Collected data entries:
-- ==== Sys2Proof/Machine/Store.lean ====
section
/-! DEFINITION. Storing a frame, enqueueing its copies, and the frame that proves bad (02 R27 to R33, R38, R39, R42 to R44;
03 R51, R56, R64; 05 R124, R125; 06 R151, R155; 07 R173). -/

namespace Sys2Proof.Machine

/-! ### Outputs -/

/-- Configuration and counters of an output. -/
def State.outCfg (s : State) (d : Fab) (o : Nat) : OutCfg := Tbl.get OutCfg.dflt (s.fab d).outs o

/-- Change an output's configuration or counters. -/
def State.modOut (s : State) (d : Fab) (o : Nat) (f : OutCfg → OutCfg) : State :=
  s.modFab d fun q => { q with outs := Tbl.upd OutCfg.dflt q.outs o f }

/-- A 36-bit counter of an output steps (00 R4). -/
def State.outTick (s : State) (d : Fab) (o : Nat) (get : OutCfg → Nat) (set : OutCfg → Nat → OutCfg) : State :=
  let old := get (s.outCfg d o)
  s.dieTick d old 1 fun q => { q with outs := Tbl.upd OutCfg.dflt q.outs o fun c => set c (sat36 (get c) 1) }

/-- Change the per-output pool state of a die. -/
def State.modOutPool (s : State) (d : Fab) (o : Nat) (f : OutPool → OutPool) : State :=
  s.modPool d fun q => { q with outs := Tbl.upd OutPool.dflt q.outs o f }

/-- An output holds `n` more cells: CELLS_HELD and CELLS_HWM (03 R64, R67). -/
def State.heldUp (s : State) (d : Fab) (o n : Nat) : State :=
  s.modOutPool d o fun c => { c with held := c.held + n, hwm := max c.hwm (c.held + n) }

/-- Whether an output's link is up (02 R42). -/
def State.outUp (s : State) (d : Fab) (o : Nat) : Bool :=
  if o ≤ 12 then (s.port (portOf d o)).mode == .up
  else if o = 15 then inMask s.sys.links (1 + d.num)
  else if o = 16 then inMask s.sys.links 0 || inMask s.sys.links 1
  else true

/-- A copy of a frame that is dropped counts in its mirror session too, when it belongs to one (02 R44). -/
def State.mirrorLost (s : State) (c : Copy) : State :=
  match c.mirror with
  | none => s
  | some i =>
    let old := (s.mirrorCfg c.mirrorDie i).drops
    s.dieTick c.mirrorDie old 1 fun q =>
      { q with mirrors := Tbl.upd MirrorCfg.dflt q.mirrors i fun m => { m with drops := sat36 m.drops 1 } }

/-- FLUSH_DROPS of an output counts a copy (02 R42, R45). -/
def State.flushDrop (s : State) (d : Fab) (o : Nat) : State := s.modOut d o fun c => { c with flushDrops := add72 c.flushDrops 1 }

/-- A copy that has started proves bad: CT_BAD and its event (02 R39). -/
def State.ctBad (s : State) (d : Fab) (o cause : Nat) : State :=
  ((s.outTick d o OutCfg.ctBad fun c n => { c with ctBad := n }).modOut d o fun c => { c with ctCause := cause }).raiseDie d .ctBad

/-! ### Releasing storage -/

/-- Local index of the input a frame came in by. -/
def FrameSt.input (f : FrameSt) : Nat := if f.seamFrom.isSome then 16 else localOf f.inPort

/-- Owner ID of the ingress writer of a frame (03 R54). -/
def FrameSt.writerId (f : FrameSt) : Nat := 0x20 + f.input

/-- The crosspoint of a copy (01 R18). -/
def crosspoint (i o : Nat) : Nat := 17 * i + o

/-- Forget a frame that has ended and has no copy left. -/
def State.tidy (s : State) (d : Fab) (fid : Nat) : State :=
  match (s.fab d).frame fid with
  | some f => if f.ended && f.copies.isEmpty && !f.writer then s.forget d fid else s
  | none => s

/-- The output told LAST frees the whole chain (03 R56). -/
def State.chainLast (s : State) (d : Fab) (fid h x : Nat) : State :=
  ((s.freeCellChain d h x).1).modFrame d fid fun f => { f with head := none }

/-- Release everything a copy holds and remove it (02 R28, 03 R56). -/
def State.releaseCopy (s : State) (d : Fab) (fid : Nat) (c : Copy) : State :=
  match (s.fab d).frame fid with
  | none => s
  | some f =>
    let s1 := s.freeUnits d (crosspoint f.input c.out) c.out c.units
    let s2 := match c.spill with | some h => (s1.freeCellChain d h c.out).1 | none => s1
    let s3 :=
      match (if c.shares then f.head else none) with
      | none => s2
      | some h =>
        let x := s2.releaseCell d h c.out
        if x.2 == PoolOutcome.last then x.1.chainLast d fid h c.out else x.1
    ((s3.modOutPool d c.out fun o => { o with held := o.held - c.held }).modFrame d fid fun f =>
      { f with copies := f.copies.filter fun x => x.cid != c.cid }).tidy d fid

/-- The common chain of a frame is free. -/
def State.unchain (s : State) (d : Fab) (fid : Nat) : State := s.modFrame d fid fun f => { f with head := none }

--

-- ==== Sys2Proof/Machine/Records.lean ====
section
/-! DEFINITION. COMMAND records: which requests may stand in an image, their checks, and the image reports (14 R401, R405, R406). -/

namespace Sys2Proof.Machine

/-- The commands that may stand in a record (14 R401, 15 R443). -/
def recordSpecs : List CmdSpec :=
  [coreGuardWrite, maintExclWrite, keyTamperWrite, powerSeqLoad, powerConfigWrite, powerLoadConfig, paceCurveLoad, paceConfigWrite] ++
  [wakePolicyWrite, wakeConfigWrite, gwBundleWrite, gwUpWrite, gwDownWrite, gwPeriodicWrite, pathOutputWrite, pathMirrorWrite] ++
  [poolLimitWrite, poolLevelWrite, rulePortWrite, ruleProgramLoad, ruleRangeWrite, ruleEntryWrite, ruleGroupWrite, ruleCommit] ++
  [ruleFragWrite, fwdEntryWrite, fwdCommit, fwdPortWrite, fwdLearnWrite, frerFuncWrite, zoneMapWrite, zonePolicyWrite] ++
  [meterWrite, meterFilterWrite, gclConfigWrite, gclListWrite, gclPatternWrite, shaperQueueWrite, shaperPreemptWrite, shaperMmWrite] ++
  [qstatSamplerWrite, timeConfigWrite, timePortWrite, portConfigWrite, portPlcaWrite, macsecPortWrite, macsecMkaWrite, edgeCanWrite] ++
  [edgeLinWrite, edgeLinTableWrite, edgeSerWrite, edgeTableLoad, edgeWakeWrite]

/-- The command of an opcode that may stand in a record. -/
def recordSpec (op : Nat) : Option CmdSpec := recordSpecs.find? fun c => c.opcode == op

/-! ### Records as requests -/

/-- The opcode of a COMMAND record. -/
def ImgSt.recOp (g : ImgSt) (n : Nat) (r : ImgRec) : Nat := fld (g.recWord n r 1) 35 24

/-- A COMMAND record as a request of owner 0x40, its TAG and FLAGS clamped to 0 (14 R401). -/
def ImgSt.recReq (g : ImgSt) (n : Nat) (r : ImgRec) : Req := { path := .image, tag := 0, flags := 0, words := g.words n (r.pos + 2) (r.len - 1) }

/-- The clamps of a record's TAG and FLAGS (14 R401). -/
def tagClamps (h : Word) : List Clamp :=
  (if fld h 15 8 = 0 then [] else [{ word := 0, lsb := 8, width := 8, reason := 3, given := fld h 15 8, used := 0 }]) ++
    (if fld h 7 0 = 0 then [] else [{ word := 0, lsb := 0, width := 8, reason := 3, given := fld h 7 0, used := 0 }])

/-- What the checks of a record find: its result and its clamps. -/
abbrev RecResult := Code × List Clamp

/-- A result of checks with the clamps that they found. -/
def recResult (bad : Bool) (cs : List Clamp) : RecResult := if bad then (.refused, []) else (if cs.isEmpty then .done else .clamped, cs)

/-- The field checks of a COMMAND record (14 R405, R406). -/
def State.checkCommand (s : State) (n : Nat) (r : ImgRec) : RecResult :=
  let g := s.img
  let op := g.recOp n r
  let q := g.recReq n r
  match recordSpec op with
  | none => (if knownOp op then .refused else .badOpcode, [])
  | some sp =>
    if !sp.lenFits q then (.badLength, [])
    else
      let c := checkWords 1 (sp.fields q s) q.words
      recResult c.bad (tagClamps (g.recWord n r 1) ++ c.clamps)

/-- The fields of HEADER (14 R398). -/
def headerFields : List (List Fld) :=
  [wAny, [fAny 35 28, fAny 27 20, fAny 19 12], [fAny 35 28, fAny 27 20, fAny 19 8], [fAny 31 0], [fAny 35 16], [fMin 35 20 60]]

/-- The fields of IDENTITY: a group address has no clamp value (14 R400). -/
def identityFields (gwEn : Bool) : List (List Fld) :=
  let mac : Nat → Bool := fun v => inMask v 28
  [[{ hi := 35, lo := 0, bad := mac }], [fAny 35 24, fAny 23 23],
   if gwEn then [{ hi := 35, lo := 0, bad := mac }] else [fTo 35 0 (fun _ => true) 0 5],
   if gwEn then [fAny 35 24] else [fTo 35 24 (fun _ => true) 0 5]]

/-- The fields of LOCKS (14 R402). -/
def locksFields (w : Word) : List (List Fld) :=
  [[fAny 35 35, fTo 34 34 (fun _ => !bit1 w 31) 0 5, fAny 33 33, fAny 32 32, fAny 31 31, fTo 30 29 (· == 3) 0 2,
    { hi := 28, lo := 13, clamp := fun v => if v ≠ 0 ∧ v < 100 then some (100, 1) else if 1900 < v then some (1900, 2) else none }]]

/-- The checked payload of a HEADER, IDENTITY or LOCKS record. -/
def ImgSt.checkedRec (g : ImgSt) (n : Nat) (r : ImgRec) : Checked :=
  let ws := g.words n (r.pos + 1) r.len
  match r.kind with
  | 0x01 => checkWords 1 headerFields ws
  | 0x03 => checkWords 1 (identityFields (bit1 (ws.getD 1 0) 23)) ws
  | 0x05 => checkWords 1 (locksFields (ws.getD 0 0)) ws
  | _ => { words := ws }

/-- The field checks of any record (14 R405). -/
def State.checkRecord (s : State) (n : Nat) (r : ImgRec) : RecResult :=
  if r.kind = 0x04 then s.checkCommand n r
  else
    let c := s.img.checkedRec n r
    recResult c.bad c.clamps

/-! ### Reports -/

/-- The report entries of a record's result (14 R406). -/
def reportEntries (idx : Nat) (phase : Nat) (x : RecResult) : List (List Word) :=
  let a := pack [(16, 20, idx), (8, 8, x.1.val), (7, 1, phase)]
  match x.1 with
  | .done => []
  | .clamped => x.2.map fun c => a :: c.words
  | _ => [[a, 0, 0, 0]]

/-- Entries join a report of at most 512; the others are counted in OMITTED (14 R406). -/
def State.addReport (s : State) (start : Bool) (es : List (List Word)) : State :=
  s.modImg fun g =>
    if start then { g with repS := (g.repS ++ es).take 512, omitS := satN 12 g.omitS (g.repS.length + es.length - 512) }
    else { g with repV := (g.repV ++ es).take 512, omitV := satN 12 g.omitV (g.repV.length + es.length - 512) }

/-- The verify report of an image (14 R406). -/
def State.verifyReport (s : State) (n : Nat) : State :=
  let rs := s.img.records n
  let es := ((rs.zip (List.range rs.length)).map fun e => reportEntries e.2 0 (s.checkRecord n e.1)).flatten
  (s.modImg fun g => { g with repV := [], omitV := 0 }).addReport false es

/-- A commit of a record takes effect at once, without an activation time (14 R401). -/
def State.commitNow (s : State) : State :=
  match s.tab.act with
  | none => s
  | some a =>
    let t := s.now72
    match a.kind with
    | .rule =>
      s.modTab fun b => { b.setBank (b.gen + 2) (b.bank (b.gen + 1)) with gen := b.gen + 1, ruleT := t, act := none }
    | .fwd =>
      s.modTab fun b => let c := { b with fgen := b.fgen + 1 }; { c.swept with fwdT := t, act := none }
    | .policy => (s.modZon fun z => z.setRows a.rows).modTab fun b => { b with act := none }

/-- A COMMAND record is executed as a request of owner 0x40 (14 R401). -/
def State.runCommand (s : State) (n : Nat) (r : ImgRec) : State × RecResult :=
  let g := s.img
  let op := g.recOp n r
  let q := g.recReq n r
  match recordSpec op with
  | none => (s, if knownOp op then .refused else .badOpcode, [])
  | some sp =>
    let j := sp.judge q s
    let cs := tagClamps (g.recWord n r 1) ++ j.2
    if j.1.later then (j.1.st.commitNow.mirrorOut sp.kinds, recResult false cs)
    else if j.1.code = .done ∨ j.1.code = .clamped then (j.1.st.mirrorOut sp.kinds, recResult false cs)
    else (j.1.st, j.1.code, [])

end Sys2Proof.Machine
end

[BRIEF] Of the entries listed above, reproduce only the lines starting at the line containing "macsecMkaWrite, edgeCanWrite] ++" and ending at the line containing "they found. -/". Include both, exactly as they stand.

[TASK OUTPUT]
  [qstatSamplerWrite, timeConfigWrite, timePortWrite, portConfigWrite, portPlcaWrite, macsecPortWrite, macsecMkaWrite, edgeCanWrite] ++
  [edgeLinWrite, edgeLinTableWrite, edgeSerWrite, edgeTableLoad, edgeWakeWrite]

/-- The command of an opcode that may stand in a record. -/
def recordSpec (op : Nat) : Option CmdSpec := recordSpecs.find? fun c => c.opcode == op

/-! ### Records as requests -/

/-- The opcode of a COMMAND record. -/
def ImgSt.recOp (g : ImgSt) (n : Nat) (r : ImgRec) : Nat := fld (g.recWord n r 1) 35 24

/-- A COMMAND record as a request of owner 0x40, its TAG and FLAGS clamped to 0 (14 R401). -/
def ImgSt.recReq (g : ImgSt) (n : Nat) (r : ImgRec) : Req := { path := .image, tag := 0, flags := 0, words := g.words n (r.pos + 2) (r.len - 1) }

/-- The clamps of a record's TAG and FLAGS (14 R401). -/
def tagClamps (h : Word) : List Clamp :=
  (if fld h 15 8 = 0 then [] else [{ word := 0, lsb := 8, width := 8, reason := 3, given := fld h 15 8, used := 0 }]) ++
    (if fld h 7 0 = 0 then [] else [{ word := 0, lsb := 0, width := 8, reason := 3, given := fld h 7 0, used := 0 }])

/-- What the checks of a record find: its result and its clamps. -/
abbrev RecResult := Code × List Clamp

/-- A result of checks with the clamps that they found. -/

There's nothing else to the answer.